Exercise requirements
Scan the records below. List lines holding "string".

Source records
****************

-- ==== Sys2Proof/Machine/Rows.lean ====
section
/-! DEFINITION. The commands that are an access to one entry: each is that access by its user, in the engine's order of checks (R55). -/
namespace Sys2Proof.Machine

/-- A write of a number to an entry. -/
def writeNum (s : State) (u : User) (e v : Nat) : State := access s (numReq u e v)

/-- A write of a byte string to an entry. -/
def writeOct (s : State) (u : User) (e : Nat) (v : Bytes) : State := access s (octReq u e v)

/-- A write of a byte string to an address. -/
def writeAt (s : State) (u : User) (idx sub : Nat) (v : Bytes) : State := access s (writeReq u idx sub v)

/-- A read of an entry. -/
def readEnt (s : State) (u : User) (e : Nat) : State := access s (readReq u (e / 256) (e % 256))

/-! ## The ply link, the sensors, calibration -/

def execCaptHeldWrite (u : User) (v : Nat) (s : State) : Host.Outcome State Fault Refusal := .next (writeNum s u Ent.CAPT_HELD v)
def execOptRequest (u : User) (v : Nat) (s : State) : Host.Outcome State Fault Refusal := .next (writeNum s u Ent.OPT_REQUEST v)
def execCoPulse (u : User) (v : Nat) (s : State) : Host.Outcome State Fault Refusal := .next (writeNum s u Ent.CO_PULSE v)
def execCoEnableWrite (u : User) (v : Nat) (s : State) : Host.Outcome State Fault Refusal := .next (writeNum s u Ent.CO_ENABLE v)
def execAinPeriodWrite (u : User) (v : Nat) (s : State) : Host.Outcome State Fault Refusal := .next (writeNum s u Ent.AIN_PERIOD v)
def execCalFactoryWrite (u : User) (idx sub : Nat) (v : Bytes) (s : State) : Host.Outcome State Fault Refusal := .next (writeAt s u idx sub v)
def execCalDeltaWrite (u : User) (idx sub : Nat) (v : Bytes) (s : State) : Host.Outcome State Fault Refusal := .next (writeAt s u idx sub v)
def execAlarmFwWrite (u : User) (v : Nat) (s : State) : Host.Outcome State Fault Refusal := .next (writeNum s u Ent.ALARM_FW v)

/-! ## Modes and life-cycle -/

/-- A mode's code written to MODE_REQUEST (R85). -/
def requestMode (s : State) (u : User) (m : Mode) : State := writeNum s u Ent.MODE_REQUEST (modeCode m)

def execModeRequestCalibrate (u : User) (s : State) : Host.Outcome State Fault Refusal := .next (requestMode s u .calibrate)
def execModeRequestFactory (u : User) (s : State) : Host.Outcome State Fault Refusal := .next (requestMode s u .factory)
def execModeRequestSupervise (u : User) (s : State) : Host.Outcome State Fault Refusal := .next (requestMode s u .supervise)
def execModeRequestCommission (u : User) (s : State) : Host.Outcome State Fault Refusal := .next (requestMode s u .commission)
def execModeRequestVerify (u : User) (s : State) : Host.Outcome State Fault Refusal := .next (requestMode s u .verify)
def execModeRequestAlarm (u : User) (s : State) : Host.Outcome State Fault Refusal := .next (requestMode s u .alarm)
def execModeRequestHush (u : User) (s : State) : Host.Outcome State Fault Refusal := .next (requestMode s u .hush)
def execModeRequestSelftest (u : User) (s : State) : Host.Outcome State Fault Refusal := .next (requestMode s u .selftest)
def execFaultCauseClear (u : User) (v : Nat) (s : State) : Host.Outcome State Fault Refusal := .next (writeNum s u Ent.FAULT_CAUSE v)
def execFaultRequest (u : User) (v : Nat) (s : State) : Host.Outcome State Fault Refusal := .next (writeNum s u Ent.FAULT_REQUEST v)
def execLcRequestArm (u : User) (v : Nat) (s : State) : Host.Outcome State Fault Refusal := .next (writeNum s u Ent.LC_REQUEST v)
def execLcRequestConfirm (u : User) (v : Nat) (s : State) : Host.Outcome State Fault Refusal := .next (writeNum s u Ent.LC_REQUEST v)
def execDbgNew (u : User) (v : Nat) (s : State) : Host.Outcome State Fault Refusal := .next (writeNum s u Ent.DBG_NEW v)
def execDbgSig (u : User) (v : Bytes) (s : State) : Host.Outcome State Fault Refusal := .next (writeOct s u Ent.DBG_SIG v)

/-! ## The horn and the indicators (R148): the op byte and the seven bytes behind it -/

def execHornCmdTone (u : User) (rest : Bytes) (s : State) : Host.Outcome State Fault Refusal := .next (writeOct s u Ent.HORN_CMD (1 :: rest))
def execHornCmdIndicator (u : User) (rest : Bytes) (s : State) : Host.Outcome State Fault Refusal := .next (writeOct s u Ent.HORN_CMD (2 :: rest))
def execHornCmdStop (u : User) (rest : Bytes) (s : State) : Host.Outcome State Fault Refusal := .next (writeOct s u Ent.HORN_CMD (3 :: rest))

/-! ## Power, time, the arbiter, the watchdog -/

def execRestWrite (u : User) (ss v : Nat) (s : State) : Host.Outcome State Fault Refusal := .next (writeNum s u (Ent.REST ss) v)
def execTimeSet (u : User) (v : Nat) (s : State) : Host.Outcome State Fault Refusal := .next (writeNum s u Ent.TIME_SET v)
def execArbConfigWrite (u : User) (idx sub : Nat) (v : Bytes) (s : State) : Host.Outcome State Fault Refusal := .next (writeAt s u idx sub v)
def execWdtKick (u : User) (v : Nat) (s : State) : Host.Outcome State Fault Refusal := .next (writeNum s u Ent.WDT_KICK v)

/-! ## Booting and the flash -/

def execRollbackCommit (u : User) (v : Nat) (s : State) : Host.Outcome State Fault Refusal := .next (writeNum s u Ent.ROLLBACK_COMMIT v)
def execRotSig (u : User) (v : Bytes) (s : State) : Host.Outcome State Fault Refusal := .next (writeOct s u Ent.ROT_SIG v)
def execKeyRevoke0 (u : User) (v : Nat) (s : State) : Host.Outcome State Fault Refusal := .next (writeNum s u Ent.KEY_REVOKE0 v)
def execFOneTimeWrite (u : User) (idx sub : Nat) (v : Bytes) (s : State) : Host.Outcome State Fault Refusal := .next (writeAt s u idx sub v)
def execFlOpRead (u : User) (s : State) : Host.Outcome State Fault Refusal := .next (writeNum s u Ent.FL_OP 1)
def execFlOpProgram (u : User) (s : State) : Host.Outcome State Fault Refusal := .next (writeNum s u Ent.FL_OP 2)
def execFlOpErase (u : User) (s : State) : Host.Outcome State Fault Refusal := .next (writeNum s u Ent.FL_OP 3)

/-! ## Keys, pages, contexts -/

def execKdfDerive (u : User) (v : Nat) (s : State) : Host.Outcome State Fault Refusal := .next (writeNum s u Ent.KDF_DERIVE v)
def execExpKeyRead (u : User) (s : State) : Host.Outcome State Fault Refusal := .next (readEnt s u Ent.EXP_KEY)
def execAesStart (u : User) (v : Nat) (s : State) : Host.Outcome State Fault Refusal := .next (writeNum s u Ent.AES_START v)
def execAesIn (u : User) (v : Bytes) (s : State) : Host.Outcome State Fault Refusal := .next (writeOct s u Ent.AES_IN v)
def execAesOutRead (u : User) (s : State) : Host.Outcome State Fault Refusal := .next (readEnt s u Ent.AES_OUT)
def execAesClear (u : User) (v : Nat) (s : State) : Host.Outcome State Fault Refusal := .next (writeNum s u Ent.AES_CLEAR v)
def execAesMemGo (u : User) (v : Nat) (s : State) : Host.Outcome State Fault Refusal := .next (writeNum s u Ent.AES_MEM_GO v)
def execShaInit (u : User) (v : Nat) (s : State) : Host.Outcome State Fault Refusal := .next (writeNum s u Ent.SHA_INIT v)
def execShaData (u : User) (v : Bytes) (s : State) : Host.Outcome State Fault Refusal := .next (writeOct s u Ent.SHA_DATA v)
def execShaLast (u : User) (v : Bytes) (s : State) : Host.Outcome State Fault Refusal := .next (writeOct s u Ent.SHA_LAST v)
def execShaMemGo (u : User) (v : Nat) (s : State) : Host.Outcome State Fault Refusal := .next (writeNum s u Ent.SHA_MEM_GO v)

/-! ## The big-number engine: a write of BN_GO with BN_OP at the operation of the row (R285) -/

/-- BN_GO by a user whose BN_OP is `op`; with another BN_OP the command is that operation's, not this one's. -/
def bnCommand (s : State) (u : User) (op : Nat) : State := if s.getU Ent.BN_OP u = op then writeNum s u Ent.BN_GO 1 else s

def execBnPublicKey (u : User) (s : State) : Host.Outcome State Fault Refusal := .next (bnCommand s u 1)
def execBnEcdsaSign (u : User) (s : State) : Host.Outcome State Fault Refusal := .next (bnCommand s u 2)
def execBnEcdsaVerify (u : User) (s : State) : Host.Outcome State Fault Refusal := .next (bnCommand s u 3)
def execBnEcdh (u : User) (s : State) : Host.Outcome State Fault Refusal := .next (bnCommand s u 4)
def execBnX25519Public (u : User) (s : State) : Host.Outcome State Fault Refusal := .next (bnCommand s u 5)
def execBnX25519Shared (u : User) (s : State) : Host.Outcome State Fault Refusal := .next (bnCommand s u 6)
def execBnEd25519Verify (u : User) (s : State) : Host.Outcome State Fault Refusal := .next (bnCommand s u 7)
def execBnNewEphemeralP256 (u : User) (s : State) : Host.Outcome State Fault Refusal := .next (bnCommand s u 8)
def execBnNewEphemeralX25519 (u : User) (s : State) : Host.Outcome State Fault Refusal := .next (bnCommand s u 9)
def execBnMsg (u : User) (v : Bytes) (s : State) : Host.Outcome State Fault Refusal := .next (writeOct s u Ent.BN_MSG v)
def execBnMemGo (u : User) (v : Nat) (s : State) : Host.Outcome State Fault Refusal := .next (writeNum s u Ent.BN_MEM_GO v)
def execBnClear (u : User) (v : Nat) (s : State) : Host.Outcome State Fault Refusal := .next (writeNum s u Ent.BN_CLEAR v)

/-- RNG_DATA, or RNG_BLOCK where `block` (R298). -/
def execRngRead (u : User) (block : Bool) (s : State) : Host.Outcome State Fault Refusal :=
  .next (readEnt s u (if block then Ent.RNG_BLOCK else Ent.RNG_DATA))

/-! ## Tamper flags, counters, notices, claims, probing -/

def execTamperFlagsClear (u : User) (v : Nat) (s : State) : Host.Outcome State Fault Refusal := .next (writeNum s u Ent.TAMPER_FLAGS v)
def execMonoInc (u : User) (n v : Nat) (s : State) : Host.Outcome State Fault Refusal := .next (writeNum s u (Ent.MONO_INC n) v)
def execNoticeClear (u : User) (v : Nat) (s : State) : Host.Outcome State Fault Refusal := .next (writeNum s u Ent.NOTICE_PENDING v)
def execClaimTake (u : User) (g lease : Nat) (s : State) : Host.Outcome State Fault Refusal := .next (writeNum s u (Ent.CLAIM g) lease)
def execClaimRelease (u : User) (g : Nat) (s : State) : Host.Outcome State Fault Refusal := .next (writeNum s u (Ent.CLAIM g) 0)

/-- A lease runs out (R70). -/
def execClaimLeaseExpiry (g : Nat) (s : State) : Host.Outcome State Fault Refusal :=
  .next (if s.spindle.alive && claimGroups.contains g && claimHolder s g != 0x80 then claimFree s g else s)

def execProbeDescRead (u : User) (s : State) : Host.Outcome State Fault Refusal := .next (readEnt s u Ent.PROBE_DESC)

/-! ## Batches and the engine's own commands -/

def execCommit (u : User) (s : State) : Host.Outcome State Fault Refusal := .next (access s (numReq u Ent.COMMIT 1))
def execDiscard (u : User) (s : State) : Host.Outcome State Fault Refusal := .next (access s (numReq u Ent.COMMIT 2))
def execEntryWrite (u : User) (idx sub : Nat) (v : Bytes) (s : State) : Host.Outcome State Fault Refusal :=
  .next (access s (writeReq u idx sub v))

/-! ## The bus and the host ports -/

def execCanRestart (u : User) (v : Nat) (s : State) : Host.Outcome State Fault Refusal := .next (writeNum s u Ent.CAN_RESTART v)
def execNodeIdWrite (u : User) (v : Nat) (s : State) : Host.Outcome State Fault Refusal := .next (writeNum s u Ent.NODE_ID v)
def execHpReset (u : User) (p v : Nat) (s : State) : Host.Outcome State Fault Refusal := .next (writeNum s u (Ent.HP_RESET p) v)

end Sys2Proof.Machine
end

****************

Answer to this exercise
/-- A write of a byte string to an entry. -/
/-- A write of a byte string to an address. -/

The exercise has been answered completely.